# Custom Rods



## shamoo (Mar 2, 2008)

If I had $200.00 how much more would a custom made rod cost me? Some rods today are really nice, Dobyns, Powell, Kistler, how much more quality can a custom rod get? Just courious and while we're on the subject how many actually have one?


----------



## Jim (Mar 2, 2008)

Shamoo,
I have one. It was built on a Gloomis GLX Blank with the Guides, Color and handle I wanted. Some quality rod builders build the rods for specific reels, Line and technique, and thats what i wanted, and thats What I got. Would I buy another one.....Without a shadow of a doubt.


https://tinboats.net/forum/viewtopic.php?t=96


----------



## dampeoples (Mar 2, 2008)

shamoo said:


> If I had $200.00 how much more would a custom made rod cost me? Some rods today are really nice, Dobyns, Powell, Kistler, how much more quality can a custom rod get? Just courious and while we're on the subject how many actually have one?



Depends on the level of rod you want! If you are buying a custom rod, you first need to do a little research on your own, figure out what you want, what all the names like modulus mean, and go into the deal with a good understanding of what you're after. 

Do an equal amount of time researching your builder. Buying a Loomis rod blank and building it exactly like the factory rod is NOT a custom rod. It's a Loomis built by some random guy. The idea behind a custom rod is to achieve something you can't get in a factory rod, such as lighter weight, different grip and or grip material, different guides, etc.

I have three, two for cranks, one for weightless worms. Will soon have a fourth, one for jerkbaits, and soon after that, a custom C-rig stick 


My advice would be to discover your need, then why you want a custom. If you want, say, a crank stick, there are many choices out there. I picked mine because I wanted it spiral wrapped, and light as a feather. Being a cranking stick, I used Fuji Alconite guides, which are a middle of the road guide, but were an acceptable weight, and hardness wasn't an issue, as co-polymer line doesn't abrade like braid. The spiral wrap helped to lessen the weight as well as the split grip.


----------



## shamoo (Mar 2, 2008)

Thanks guys, Mr. Jim how the heck did I miss that, thats an awsum setup after seeing this the wheels are starting to turn(ever so slowly) but they're turning. Mr. Jim and Mr. Sterling I will keep your wealth of knowledge with me if i decide to do this. Theres a guy down the road that builds custom rods, at least thats what it says on the sign on his mail box, plus my buddy builds rods. Thanks guys


----------



## Captain Ahab (Mar 3, 2008)

I too really want a custom rod - I spoke with Mattman last fall about a custom noodle rod and I still have that in my mind.
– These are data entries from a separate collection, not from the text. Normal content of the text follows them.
/-- The rows of a table whose rows are a unit's state, or begin with the port's own address (R177): their numbers and values; none where
the store holds the table. -/
def liveRows (s : State) (ob sub : Nat) : Option (List (Nat × Val)) :=
  match ob with
  | 0x100011 => some ((0, [.n 1, .o (macBytes (ownMac s sub))]) :: ((s.rowsOf ob sub).filter (· != 0)).map fun r => (r, s.val ob sub r))
  | 0x110011 => some (nodeRows s)
  | 0x240100 => some (convTable sub)
  | 0x580010 => some (s.logb.recs.map fun r => (r.num % 4294967296, []))
  | 0x5C0030 => some ((upto (recOf s sub).recs.length).zip ((recOf s sub).recs.map recordRow))
  | _ => none

/-- The number of rows in use of a table (R115). -/
def tblRows (s : State) (ob sub : Nat) : Nat :=
  match liveRows s ob sub with
  | some l => l.length
  | none => (s.rowsOf ob sub).length

/-- The rows a table at its Default has: UNICAST_FILTER its row 0. -/
def dflRows (ob : Nat) : Nat := b2n (ob == 0x100011)

/-- One more than the number of a table's last row in use. -/
def tblEnd (s : State) (ob sub : Nat) : Nat :=
  let l := match liveRows s ob sub with
    | some l => l.map Prod.fst
    | none => s.rowsOf ob sub
  l.foldl (fun m k => max m (k + 1)) 0

/-- A row of a table. -/
def tblRow (s : State) (ob sub row : Nat) : Val :=
  match liveRows s ob sub with
  | some l => (match l.find? fun (k, _) => k == row with
    | some (_, v) => v
    | none => dfl s ob sub)
  | none => s.val ob sub row

/-- The SAT bit a read of an instance carries. -/
def curSat (s : State) (ob sub : Nat) : Bool :=
  if ob == 0x020013 then (tabGetD s.jal.lostCtr sub {}).sat else (tabGetD s.ctrs (okey ob sub 0) {}).sat

/-- The octets of an instance's value. -/
def curBytes (s : State) (ob sub : Nat) : List Byte :=
  match descOf ob with
  | none => []
  | some d => (match d.typ with
    | .tbl _ _ => leN 4 (tblRows s ob sub)
    | _ => encVal d.typ (curVal s ob sub))

end Sys2Proof.Machine
end

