-- ==== Sys2Proof/Machine/Pair.lean ====
section
/-! DEFINITION. The redundant pair (R427 to R449): IUL messages, pair states, leaving step, equalisation of a closed row, output
digests; and the closing of rows (R252 to R254), which starts it. -/

namespace Sys2Proof.Machine

/-! ## The inter-unit link -/

/-- An IUL lane set. -/
def setLane (s : State) (n : Nat) (x : Lane) : State := { s with pair := { s.pair with lanes := tabPut s.pair.lanes n x } }

/-- A message's priority (R430). -/
def IulMsg.prio : IulMsg → Nat
  | .beacon _ => 7
  | .handover .. => 7
  | .handoverAck .. => 7
  | .presence .. => 6
  | .seats .. => 6
  | .tags .. => 6
  | .agree .. => 6
  | .eqLost _ => 6
  | .align .. => 4
  | .mig _ => 4
  | .relay _ => 2
  | _ => 5

/-- A message's TYPE (R430); a beacon has none. -/
def IulMsg.type : IulMsg → Nat
  | .hello _ => 0x01
  | .report _ => 0x02
  | .presence .. => 0x10
  | .seats .. => 0x11
  | .tags .. => 0x12
  | .agree .. => 0x13
  | .eqLost _ => 0x14
  | .digest .. => 0x20
  | .handover .. => 0x30
  | .handoverAck .. => 0x31
  | .mirror .. => 0x40
  | .mirrorAck .. => 0x41
  | .align .. => 0x50
  | .mig _ => 0x60
  | .relay _ => 0x70
  | .xcheck => 0x80
  | .beacon _ => 0

/-- The row a message names (R436). -/
def IulMsg.row : IulMsg → Option Nat
  | .presence r .. => some r
  | .seats r _ => some r
  | .tags r _ => some r
  | .agree r _ => some r
  | .eqLost r => some r
  | .digest _ r _ => some r
  | .handover _ _ r => some r
  | .align r _ => some r
  | _ => none

/-- The octets of a value as MIRROR carries it: an entry of a WRITE (R141). -/
def mirrorEntry (v : Val) : Nat :=
  10 + sumN (v.map fun f => match f with
    | .o b => b.length
    | _ => 8)

/-- The octets of a mirrored operation. -/
def mirrorLen : MirrorOp → Nat
  | .commit l => sumN (l.map fun (_, v) => mirrorEntry v)
  | .bundle l => sumN (l.map fun (_, v) => mirrorEntry v)
  | .write _ _ v => mirrorEntry v
  | .force _ v => mirrorEntry v
  | .online .. => 24
  | _ => 16

/-- The octets of a message's body (R436, R450, R471; PRESUMED, entry 67, for those the manual gives no layout). -/
def IulMsg.body : IulMsg → Nat
  | .hello h => 54 + h.serial.length
  | .report b => b.length
  | .presence .. => 160
  | .seats _ l => 82 * l.length
  | .tags _ l => 40 * l.length
  | .agree .. => 32
  | .eqLost _ => 0
  | .digest .. => 9
  | .handover .. => 53
  | .handoverAck .. => 2
  | .mirror _ o => 5 + mirrorLen o
  | .mirrorAck .. => 14
  | .align _ l => sumN (l.map fun r => 11 + sumN (r.remembered.map fun (_, v) => 8 + 4 * v.length))
  | .mig m => migLen m
  | .relay b => b.length
  | .xcheck => 8
  | .beacon f => f.bytes.length

/-- The 16-byte header of a frame (R430): TYPE, FLAGS, LEN, SEQ, ROW. -/
def iulHead (m : IulMsg) (seq len : Nat) : List Byte :=
  leN 1 m.type ++ leN 1 (Config.iulFlags seq).toNat ++ leN 2 len ++ leN 4 seq ++ leN 8 (m.row.getD (Config.iulRow seq).toNat)

/-- A message in frames of at most 1,536 octets (R430, R175), SEQ counted on from the given one; a beacon travels as its own frame (R455). -/
def iulFrames (s : State) (m : IulMsg) : List IulFrame :=
  let own := ownMac s 7
  let peer := (Config.iulPeer ((s.pair.partner.map PairHello.serial).getD [])).toNat
  match m with
  | .beacon f => [{ dst := f.dst, src := own, etype := f.etype, len := max 64 (18 + (if f.vid == 0 then 0 else 4) + f.bytes.length)
                    prio := m.prio, msg := some m }]
  | _ =>
    let n := max 1 (ceilDiv m.body 1502)
    (upto n).map fun k =>
      let l := min 1502 (m.body - 1502 * k)
      { dst := peer, src := own, head := iulHead m ((s.pair.iulSeq + k) % 4294967296) l, len := max 64 (34 + l), prio := m.prio
        msg := if k + 1 == n then some m else none }
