/-- The item a core runs, when it is one of partition p. -/
def runOf (s : State) (p c : Nat) : Option Run :=
  match tabGet s.tt.run c with
  | some r => if r.item.part == p then some r else none
  | none => none

/-- The item of partition p whose core acts: a core stalled at a commit does nothing else (R371). -/
def actsOf (s : State) (p c : Nat) : Option Run := if (coreOf s c).stall.isSome then none else runOf s p c

/-- A core's item set. -/
def setRun (s : State) (c : Nat) (r : Run) : State := { s with tt := { s.tt with run := tabPut s.tt.run c r } }

/-- The die of a core (R3): 0 the hub, k the compute die k - 1. -/
def dieOf (c : Nat) : Nat := if c < 8 then 0 else (c - 8) / 16 + 1

/-- The cores of a partition's set that are fitted and work: in service and on a die that is up and that the partner has too (R11). -/
def partCores (s : State) (p : Nat) : List Nat :=
  let m := ofLe (vO (s.val 0x300010 p 0) 1)
  (upto (coreCount s)).filter fun c => bit m c && !s.parts.coreFailed.contains c &&
    (dieOf c == 0 || (unitOk s (23 + dieOf c) && (stepState s p == 0 || pairUses s (7 + dieOf c))))

/-! ## Commits (R370 to R373) -/

/-- The commit of an item is copied into the next slot of its ring and the engine may take it; its content enters the origin row's digest. A
TX ring's frame goes to the Prefect at once. After an import the commits of journaled rows are discarded (R451). -/
def ringCommit (s : State) (p q : Nat) (comp : Option Nat) (e : Entry) (row item : Nat) : State :=
  if row < (stepOf s p).live then s else
  let r := ringOf s q
  let k := slotOf s q r.prod
  let comps := match comp with
    | some c => tabPut r.comps k c
    | none => tabDel r.comps k
  let s := slotWrite s q k e
  let s := setRing s q { putSlot r k e with
    prod := w32 (r.prod + 1), comps := comps, rows := tabPut r.rows k row
    items := tabPut r.items k item, at_ := tabPut r.at_ k s.now }
  let s := match egressOf s q e with
    | some b => digAdd s p row b
    | none => s
  if rType s q == 1 then txTake (idxDist (ringOf s q).taken (ringOf s q).prod) s q false else s

/-- Releases a held commit: into its ring, or to wait for a slot in hardware (R371). -/
def releaseHeld (s : State) (h : Held) : State :=
  if rSpace s h.q == 0 || s.tt.waitRel.any (fun w => w.q == h.q) then { s with tt := { s.tt with waitRel := s.tt.waitRel ++ [h] } }
  else ringCommit s h.part h.q h.comp h.entry h.row h.item

/-- Releases every held commit of an item, in order. -/
def releaseItem (s : State) (n : Nat) : State :=
  let hs := s.tt.held.filter fun h => h.item == n
  hs.foldl releaseHeld { s with tt := { s.tt with held := s.tt.held.filter fun h => h.item != n } }

/-- Hold slots a partition has reserved. -/
def holdRes (s : State) (p : Nat) : Nat := tabGetD s.tt.holdRes p 0

/-- Returns n reserved hold slots. -/
def holdFree (s : State) (p n : Nat) : State := { s with tt := { s.tt with holdRes := tabPut s.tt.holdRes p (holdRes s p - n) } }

/-- Returns the slots an item reserved, but for those its released commits still wait in (R372). -/
def holdReturn (s : State) (p n : Nat) : State := holdFree s p (16 - (s.tt.waitRel.filter fun h => h.item == n).length)

/-- A flow that is closing is freed with its last item (R367). -/
def flowFree (s : State) (f : Nat) : State :=
  match flowOf s f with
  | none => s
  | some x =>
    if x.closing && x.order.isEmpty && x.fin.isEmpty && !s.tt.ready.any (fun i => i.d.flow == f) && !s.tt.run.any (fun (_, r) => r.item.d.flow == f)
    then { s with tt := { s.tt with flows := tabDel s.tt.flows f } } else s

/-- The completions of an ORDERED flow's ended items, in item order, each once the item's commits have been copied (R373, R387). -/
def flowFlush : Nat → State → Nat → State
  | 0, s, _ => s
  | k + 1, s, f =>
    match flowOf s f with
    | none => s
    | some x =>
      match x.fin with
      | [] => s
      | e :: rest =>
        if s.tt.waitRel.any (fun h => h.item == e.item.num) then s
        else
          let s := { s with tt := { s.tt with flows := tabPut s.tt.flows f { x with fin := rest } } }
          flowFlush k (itemComplete s e.item e.status e.start e.finish e.result) f

/-- The oldest item of an ORDERED flow has changed: the ended items at the front leave in order, their commits released; the next becomes
the oldest and its held commits are released (R371, R373). -/
def flowAdvance : Nat → State → Nat → State
  | 0, s, _ => s
  | k + 1, s, f =>
    match flowOf s f with
    | none => s
    | some x =>
      match x.order with
      | [] => s
      | n :: rest =>
        match x.ended.find? fun e => e.item.num == n with
        | some e =>
          let s := releaseItem s n
          let s := if e.status == 0 then holdReturn s e.item.part n else s
          let y := { x with order := rest, ended := (x.ended.filter fun y => y.item.num != n), fin := x.fin ++ [e] }
          flowAdvance k { s with tt := { s.tt with flows := tabPut s.tt.flows f y } } f
        | none =>
          let s := releaseItem s n
          match s.tt.run.find? fun (_, r) => r.item.num == n with
          | some (c, r) => if r.reserved then holdReturn (setRun s c { r with reserved := false }) r.item.part n else s
          | none => s

/-- An item ends, in service or cancelled: its completion at once, or at its turn in an ORDERED flow. -/
def itemEnd (s : State) (it : Item) (status : Nat) (start finish : Int) (result : Nat) : State :=
  match flowOf s it.d.flow with
  | some x =>
    if x.typ != 2 then flowFree (itemComplete s it status start finish result) it.d.flow
    else
      let old := x.order.head? == some it.num
      let e : Ended := ⟨it, status, start, finish, result⟩
      let x := if old then { x with order := x.order.tail, fin := x.fin ++ [e] } else { x with ended := x.ended ++ [e] }
      let s := { s with tt := { s.tt with flows := tabPut s.tt.flows it.d.flow x } }
      let s := if old then flowAdvance (x.order.length + 1) s it.d.flow else s
      flowFree (flowFlush (x.order.length + x.fin.length + 1) s it.d.flow) it.d.flow
  | none => itemComplete s it status start finish result

/-- A core's item leaves it: the core is idle and awake. -/
def coreIdle (s : State) (c : Nat) : State :=
  { s with tt := { s.tt with run := tabDel s.tt.run c, awake := tabPut s.tt.awake c s.now } }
Now I just need to sneak some money away from the boss so I can get my order in!

I opted for this rod as I cannot get what i want from the commercial rod factory


----------



## Derek777 (Mar 3, 2008)

i have 4 customs right now. a medium cranker, deep/rippin cranker, inshore saltwater jigging rod, and an all purpose/jerkbait rod. 
i have another in process, a senko/finesse special, and i will be starting the process on another one (swimbaitin) actually within a few days. 

i agree with sterling. 
the fun in a custom rod is getting it exactly how you want, and focussing the rod perfectly for the application. 
when i got each of mine, i researched the blanks extensively.and with the builder (Mattman) came to a decision about the right one for me that fit my application to a 't'. there are alot of design elements that go into creating a rod, which make it alot of fun, and very rewarding when you finally get to hold the rod that youve dreamt about for a long time.

as for the cost, it will all depend on the cost of your components and how much the builder decides he wants to build that rod. the better the components, the better the rod, the higher the cost..


----------



## Mattman (Mar 3, 2008)

Pricing structure varies from builder to builder. So my comments below are only referring to me...

I have a fairly complex Excel spread sheet set up. I pick my materials that are already loaded into a data base, estimate time of various tasks, etc. and it generates a price for me. I spent the first two years of my rod building life keeping close tabs on how long it took me to do various tasks so I have a very good idea how long it takes to lay out guides, glue up cork, wrap the guides, etc.

I don't mark materials up. In my opinion, you're paying me to build you a rod, not sell you materials. Marking materials up just makes the most expensive components more profitable. When I push high end components its because they are best for the build, not because I make more money on them. It is no harder to build with high end components than it is low end.

You can't buy a custom rod off Ebay or off a builders rod rack. That may be a hand crafted rod, but it is not a custom rod. Custom builders look at the angler, reel, line, lures, fishing conditions, etc to make a recommendation to the angler on what would be ideal for them. Custom builders don't use guide spacing charts and just plunk a purchased set of guides on the rod. They look at the blanks flex characteristics and use a static distribution test to determine the number of guides and the best guide placement. Custom builders don't buy pre made handle kits and slap them on the rod. Etc. A custom rod is designed with and for you.

The biggest group I do customs for are for guys who just can't find what they need of the rack. A Loomis Mag Bass rod that is 7'3". A Legend Elite C68MXF that is 2-pieces. A Loomis GLX SJ721 that is 6" longer...a 781. Even a Loomis BCR without the Recoil guides. Right now I'm stripping down to the naked blank and rebuilding two different Loomis GLX BCR rods. Loomis hasn't released the blanks to builders and while many love the rods, they hate the guides.

A basic build with Avid/Alconite level components is going to be in the mid $200 range. A build with GLX/titanium framed SiC guides and a bunch of bling is going to be in the mid $500 range. Its a wide range, but those two rods are worlds apart.

Its pretty easy to build something that's a big improvement in off the rack rods using components that aren't available on off the rack rods for $350.


----------



## little anth (Mar 3, 2008)

thats a sick combo jim


shamoo you need a "pimped out" slider rod :wink:


----------



## shamoo (Mar 4, 2008)

I think your right little anth, if I can get little fuzzy dice hanging from the eyelets and a coon tail hanging from the handle, I'm ready to say pimp that rod. I'm seriously thinking of getting one and when the time comes Mattman will be the designer.


----------



## slim357 (Mar 4, 2008)

About how much do those otter rods go for?


----------



## little anth (Mar 4, 2008)

lmao :lol:


----------



## Nickk (Mar 4, 2008)

slim357 said:


> About how much do those otter rods go for?






Mattman said:


> A basic build with Avid/Alconite level components is going to be in the mid $200 range. A build with GLX/titanium framed SiC guides and a bunch of bling is going to be in the mid $500 range. Its a wide range, but those two rods are worlds apart.
> 
> Its pretty easy to build something that's a big improvement in off the rack rods using components that aren't available on off the rack rods for $350.


----------



## slim357 (Mar 4, 2008)

how did i miss that.


----------